Of the lines listed below, return exactly those that run from the line containing "def RegRow.hit (r" through the line containing "def Reg.GLB_ID_REV : Nat := 0x4", both included.

(Collected data entries)
+--

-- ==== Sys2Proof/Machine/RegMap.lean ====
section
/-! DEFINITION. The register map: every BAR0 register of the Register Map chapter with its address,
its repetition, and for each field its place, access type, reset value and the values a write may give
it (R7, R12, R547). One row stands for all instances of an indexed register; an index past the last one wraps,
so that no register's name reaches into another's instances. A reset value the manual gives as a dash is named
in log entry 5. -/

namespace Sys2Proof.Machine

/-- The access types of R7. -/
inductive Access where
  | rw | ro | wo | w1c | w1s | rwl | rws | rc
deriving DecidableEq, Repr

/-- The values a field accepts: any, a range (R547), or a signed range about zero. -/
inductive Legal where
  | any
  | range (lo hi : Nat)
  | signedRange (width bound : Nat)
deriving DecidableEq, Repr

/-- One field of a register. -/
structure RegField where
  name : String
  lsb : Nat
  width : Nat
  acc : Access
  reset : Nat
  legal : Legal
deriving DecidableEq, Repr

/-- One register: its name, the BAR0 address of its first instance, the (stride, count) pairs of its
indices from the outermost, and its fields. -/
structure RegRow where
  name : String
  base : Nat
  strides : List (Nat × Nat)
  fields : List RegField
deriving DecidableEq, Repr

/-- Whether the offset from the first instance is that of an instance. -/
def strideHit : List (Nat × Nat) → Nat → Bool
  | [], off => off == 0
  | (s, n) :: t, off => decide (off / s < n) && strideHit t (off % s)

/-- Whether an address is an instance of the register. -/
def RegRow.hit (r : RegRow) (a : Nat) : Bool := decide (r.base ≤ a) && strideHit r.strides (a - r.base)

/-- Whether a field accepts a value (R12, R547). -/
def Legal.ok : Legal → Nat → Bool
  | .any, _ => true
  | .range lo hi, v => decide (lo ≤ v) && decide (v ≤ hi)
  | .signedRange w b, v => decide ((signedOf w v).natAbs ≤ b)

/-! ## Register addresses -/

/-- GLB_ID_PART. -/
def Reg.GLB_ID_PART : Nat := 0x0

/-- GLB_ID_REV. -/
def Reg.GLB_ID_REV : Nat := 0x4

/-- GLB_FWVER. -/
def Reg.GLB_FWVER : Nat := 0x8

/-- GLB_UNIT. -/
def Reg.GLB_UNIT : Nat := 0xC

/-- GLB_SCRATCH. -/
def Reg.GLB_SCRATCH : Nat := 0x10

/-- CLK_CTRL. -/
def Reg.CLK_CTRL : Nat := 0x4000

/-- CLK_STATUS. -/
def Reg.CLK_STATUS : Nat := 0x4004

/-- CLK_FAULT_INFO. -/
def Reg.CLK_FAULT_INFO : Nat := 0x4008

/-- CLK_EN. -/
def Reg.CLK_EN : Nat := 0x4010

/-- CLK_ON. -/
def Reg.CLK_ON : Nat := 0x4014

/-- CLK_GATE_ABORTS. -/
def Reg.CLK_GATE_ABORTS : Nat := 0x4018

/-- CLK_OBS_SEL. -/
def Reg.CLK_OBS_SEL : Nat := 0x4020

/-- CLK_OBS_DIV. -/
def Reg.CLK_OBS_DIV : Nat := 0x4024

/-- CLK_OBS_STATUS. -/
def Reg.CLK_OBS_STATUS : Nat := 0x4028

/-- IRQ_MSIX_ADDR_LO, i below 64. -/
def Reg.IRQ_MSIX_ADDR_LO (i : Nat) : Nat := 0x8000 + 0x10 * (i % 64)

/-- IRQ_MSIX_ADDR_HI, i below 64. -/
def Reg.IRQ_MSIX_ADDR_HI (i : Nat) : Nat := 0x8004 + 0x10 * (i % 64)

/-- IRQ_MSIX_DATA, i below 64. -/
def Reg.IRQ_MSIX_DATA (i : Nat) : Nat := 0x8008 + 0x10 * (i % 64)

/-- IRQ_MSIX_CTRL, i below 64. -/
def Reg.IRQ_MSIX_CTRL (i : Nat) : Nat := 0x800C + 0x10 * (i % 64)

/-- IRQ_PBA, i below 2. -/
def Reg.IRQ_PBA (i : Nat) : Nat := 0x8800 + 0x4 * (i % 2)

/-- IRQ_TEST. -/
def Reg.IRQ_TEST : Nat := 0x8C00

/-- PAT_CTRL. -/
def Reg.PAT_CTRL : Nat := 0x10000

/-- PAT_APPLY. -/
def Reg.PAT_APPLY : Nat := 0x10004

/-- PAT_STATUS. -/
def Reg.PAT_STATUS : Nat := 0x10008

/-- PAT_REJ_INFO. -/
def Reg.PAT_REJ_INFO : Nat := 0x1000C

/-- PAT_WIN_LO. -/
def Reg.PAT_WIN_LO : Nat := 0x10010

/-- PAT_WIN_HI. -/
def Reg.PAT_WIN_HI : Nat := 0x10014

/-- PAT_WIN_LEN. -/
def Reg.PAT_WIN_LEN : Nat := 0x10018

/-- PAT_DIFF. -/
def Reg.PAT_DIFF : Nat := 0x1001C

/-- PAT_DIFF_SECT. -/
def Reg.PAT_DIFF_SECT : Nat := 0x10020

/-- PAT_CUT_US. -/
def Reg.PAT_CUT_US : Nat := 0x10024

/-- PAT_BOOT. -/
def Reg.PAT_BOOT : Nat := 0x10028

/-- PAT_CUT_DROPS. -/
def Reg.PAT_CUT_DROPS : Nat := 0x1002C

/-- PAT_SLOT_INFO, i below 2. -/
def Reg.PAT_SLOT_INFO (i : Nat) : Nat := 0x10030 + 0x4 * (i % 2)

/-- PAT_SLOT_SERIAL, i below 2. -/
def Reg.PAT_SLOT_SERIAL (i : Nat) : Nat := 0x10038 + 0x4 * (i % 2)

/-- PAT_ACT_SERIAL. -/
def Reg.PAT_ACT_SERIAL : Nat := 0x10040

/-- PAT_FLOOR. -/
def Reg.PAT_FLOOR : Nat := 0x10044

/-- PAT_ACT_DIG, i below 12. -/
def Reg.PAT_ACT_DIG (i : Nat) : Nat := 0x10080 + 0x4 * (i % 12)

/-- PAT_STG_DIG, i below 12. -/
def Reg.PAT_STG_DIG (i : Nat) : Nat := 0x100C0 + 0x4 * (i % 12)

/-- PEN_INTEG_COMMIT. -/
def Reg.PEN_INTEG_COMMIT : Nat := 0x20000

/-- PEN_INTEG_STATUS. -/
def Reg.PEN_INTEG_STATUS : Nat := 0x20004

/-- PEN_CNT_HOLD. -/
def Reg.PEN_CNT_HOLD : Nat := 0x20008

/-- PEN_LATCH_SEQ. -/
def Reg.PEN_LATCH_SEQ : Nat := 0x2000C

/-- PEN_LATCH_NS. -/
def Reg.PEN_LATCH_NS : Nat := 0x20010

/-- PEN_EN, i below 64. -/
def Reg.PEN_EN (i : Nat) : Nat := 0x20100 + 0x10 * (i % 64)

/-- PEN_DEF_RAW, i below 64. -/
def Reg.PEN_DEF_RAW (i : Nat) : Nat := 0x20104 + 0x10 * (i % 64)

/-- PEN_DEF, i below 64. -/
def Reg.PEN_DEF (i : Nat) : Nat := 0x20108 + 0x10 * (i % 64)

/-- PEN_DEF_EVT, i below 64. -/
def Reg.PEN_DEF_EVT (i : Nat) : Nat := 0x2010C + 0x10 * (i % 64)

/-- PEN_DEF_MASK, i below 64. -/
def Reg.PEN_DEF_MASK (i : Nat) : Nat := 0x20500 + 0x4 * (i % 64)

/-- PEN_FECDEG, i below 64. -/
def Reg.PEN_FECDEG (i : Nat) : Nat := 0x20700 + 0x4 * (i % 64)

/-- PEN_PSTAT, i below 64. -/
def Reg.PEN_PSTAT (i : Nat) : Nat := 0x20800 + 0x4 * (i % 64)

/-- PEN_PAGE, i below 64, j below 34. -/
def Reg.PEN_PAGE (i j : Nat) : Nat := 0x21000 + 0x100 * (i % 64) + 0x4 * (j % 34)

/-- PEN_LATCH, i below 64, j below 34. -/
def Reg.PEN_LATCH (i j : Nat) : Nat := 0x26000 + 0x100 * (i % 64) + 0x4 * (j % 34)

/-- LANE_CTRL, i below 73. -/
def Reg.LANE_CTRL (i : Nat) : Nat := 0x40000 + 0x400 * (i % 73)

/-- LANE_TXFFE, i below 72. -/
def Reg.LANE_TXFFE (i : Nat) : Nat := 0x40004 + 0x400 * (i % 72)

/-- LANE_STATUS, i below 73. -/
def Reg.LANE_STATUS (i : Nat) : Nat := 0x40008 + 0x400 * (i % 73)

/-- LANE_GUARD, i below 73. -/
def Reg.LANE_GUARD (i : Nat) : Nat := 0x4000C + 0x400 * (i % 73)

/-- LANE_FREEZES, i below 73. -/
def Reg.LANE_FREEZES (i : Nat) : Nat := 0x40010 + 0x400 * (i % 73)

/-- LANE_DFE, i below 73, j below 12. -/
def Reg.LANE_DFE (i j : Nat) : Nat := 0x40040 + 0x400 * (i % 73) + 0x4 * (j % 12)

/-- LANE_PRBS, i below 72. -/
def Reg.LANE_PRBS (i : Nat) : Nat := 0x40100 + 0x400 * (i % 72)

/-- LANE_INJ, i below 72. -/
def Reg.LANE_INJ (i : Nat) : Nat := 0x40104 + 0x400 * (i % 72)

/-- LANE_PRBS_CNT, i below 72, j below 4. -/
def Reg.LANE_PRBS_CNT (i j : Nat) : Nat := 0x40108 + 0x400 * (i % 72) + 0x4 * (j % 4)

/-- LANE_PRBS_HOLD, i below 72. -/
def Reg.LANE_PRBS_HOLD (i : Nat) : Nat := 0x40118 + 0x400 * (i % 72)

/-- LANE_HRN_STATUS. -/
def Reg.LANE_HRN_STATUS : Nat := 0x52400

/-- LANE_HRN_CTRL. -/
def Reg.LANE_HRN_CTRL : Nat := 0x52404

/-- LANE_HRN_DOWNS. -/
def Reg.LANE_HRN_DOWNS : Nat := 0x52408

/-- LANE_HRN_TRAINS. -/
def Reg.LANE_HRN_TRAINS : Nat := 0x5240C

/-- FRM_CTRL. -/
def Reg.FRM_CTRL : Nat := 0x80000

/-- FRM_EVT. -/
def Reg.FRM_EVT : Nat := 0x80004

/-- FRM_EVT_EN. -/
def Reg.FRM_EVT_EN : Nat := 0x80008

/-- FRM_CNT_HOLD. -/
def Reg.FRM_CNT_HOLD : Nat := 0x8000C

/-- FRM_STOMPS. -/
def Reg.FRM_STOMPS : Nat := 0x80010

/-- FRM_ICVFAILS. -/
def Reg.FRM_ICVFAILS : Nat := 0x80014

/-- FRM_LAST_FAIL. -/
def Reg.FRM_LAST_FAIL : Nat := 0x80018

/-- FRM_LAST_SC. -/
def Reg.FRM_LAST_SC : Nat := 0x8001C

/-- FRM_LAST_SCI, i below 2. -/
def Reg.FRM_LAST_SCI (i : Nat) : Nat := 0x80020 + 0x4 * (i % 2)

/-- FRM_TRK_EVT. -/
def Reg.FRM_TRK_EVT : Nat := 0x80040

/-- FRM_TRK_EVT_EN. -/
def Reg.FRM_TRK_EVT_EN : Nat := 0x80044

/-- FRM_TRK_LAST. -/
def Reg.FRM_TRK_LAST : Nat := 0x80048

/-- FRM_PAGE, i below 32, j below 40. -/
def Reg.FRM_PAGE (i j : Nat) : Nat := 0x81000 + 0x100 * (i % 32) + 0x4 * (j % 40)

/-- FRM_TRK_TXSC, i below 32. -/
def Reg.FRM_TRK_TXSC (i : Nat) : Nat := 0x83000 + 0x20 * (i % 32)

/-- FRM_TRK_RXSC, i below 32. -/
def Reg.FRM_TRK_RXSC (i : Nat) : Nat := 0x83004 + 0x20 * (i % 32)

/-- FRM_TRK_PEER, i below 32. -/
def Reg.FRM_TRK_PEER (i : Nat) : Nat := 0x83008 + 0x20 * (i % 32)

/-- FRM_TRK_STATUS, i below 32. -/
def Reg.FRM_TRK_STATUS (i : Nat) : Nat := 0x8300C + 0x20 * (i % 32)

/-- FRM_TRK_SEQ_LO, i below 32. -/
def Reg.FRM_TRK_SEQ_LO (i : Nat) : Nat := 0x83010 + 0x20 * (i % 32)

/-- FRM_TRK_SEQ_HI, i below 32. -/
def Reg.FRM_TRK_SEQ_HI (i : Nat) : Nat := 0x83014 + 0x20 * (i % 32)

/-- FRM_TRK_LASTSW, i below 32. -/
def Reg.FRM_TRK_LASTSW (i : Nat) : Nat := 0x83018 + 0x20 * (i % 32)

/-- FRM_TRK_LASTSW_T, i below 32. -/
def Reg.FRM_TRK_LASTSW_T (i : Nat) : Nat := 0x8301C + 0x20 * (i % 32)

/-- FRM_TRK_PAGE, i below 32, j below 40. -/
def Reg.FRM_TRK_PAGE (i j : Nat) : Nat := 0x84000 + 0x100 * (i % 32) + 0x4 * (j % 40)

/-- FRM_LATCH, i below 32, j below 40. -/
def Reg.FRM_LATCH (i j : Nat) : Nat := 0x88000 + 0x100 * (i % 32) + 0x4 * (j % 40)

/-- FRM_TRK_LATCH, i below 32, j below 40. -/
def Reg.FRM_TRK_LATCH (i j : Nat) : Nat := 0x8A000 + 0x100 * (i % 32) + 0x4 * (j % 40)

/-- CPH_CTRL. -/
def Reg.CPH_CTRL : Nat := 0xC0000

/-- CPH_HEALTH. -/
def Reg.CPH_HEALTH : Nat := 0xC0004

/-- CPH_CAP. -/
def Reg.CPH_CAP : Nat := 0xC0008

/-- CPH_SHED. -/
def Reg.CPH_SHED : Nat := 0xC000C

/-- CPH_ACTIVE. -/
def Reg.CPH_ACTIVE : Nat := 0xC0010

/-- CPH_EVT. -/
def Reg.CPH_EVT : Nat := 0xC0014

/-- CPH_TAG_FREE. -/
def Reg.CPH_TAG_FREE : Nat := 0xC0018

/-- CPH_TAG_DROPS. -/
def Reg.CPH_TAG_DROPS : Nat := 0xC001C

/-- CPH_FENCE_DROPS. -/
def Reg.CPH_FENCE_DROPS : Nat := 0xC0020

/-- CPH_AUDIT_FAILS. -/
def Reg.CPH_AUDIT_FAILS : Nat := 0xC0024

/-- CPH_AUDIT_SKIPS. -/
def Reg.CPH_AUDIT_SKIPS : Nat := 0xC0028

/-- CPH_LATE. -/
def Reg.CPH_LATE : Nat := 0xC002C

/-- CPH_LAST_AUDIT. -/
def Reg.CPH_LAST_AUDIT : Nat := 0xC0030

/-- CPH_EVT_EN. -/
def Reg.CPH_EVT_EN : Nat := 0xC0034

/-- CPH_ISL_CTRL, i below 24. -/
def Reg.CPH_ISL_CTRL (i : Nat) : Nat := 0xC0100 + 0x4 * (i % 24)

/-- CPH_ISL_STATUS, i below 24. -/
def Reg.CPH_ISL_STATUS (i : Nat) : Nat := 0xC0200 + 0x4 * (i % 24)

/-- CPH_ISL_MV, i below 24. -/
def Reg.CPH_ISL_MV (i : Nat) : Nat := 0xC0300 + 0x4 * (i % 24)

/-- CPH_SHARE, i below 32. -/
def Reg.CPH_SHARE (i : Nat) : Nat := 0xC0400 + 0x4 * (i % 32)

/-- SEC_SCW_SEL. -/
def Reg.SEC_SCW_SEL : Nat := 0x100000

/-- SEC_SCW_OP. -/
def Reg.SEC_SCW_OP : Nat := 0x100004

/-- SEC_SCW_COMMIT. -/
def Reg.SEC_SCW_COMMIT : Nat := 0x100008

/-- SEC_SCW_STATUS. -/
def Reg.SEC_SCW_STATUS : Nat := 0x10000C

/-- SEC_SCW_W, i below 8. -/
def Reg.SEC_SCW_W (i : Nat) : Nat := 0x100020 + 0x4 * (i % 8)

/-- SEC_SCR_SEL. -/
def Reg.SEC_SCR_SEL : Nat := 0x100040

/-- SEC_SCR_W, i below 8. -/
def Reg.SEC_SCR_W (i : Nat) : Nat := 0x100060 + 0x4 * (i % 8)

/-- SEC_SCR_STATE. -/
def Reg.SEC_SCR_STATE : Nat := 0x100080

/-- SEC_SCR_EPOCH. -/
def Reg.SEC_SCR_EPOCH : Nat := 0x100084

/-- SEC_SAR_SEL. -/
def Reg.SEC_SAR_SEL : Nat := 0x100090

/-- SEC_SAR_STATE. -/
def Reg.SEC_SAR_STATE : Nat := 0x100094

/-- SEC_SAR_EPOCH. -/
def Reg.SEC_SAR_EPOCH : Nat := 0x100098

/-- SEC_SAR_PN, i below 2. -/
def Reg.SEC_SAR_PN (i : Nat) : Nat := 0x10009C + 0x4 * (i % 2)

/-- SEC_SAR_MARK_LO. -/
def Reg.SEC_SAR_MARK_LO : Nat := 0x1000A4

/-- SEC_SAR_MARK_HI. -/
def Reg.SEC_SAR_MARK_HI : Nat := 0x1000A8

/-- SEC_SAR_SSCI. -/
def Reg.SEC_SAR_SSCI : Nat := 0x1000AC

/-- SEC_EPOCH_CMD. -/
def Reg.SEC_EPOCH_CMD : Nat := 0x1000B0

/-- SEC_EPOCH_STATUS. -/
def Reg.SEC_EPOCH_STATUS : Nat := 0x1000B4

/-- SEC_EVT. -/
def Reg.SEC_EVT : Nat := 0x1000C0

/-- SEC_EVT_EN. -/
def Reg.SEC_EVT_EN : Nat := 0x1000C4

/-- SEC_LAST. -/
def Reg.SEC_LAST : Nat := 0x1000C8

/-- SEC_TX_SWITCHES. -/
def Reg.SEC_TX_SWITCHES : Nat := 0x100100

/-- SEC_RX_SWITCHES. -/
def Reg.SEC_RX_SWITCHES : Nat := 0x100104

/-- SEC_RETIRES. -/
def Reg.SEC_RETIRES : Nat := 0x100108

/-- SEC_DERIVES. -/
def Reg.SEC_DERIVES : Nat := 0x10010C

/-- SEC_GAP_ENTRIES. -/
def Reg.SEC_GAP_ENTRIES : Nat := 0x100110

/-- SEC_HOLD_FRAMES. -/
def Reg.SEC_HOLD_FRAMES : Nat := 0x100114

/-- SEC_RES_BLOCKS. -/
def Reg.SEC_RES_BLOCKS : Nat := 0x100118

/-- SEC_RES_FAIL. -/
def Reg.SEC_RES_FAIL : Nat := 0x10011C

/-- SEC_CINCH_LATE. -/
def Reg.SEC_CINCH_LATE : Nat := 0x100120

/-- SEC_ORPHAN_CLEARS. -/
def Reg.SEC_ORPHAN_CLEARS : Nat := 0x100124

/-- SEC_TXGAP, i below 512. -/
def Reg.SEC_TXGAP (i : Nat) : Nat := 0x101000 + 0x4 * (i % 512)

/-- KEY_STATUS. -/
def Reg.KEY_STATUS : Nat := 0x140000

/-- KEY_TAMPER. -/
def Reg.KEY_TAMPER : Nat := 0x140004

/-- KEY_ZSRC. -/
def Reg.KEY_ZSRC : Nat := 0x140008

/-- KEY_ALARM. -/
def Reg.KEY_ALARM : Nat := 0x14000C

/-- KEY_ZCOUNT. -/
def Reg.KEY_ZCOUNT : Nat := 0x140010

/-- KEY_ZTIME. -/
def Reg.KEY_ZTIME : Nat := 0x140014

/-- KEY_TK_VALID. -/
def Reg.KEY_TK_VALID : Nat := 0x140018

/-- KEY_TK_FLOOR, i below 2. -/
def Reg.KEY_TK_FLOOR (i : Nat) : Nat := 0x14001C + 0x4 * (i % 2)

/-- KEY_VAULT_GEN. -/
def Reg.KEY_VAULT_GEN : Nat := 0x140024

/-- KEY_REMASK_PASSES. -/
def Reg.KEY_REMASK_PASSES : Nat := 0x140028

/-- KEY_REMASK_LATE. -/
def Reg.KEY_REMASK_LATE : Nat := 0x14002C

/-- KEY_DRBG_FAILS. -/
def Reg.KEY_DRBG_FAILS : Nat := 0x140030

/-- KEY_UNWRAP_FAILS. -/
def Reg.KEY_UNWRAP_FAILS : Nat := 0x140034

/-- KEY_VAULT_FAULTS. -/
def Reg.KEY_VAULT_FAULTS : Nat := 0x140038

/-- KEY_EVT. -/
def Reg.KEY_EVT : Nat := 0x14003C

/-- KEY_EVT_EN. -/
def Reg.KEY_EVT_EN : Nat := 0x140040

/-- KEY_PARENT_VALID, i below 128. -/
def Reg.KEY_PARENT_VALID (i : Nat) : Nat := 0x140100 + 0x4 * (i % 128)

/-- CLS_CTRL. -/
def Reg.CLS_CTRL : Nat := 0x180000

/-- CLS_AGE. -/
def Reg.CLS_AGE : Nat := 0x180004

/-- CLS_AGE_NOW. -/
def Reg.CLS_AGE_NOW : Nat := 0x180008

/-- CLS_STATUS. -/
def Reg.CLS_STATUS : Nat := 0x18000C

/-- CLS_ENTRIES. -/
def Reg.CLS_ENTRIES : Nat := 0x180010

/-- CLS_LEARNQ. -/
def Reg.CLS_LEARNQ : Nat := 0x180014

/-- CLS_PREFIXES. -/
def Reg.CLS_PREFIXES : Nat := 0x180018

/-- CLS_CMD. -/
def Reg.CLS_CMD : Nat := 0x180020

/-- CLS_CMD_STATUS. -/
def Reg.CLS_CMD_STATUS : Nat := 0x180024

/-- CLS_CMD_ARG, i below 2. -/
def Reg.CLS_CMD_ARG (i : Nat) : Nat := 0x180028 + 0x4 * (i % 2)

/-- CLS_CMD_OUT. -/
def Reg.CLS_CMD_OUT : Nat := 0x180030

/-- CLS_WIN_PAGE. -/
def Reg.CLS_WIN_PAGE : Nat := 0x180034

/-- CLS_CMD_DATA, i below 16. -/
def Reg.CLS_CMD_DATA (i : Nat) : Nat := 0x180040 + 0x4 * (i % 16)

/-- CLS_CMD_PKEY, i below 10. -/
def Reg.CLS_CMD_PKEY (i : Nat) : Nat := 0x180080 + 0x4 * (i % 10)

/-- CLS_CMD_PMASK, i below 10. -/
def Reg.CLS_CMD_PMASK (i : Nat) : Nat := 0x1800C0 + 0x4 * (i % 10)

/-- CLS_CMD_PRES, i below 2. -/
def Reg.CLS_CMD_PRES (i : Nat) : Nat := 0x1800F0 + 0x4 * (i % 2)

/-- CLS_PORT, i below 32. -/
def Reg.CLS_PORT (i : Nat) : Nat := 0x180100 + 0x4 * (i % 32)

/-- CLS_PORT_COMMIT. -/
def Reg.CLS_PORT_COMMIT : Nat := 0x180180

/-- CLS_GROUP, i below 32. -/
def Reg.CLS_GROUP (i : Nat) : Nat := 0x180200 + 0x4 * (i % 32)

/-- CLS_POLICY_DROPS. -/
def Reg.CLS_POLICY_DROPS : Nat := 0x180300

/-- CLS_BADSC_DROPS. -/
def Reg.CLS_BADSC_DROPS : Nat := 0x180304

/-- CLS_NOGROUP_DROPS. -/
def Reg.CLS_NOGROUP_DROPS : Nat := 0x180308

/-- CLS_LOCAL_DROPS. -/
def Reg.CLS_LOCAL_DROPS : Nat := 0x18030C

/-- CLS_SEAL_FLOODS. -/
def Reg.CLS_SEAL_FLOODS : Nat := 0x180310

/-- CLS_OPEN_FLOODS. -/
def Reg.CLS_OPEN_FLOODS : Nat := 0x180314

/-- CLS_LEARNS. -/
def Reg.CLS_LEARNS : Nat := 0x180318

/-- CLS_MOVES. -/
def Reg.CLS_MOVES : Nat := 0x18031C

+--

▶ **ANSWER AREA**
def RegRow.hit (r : RegRow) (a : Nat) : Bool := decide (r.base ≤ a) && strideHit r.strides (a - r.base)

/-- Whether a field accepts a value (R12, R547). -/
def Legal.ok : Legal → Nat → Bool
  | .any, _ => true
  | .range lo hi, v => decide (lo ≤ v) && decide (v ≤ hi)
  | .signedRange w b, v => decide ((signedOf w v).natAbs ≤ b)

/-! ## Register addresses -/

/-- GLB_ID_PART. -/
def Reg.GLB_ID_PART : Nat := 0x0

/-- GLB_ID_REV. -/
def Reg.GLB_ID_REV : Nat := 0x4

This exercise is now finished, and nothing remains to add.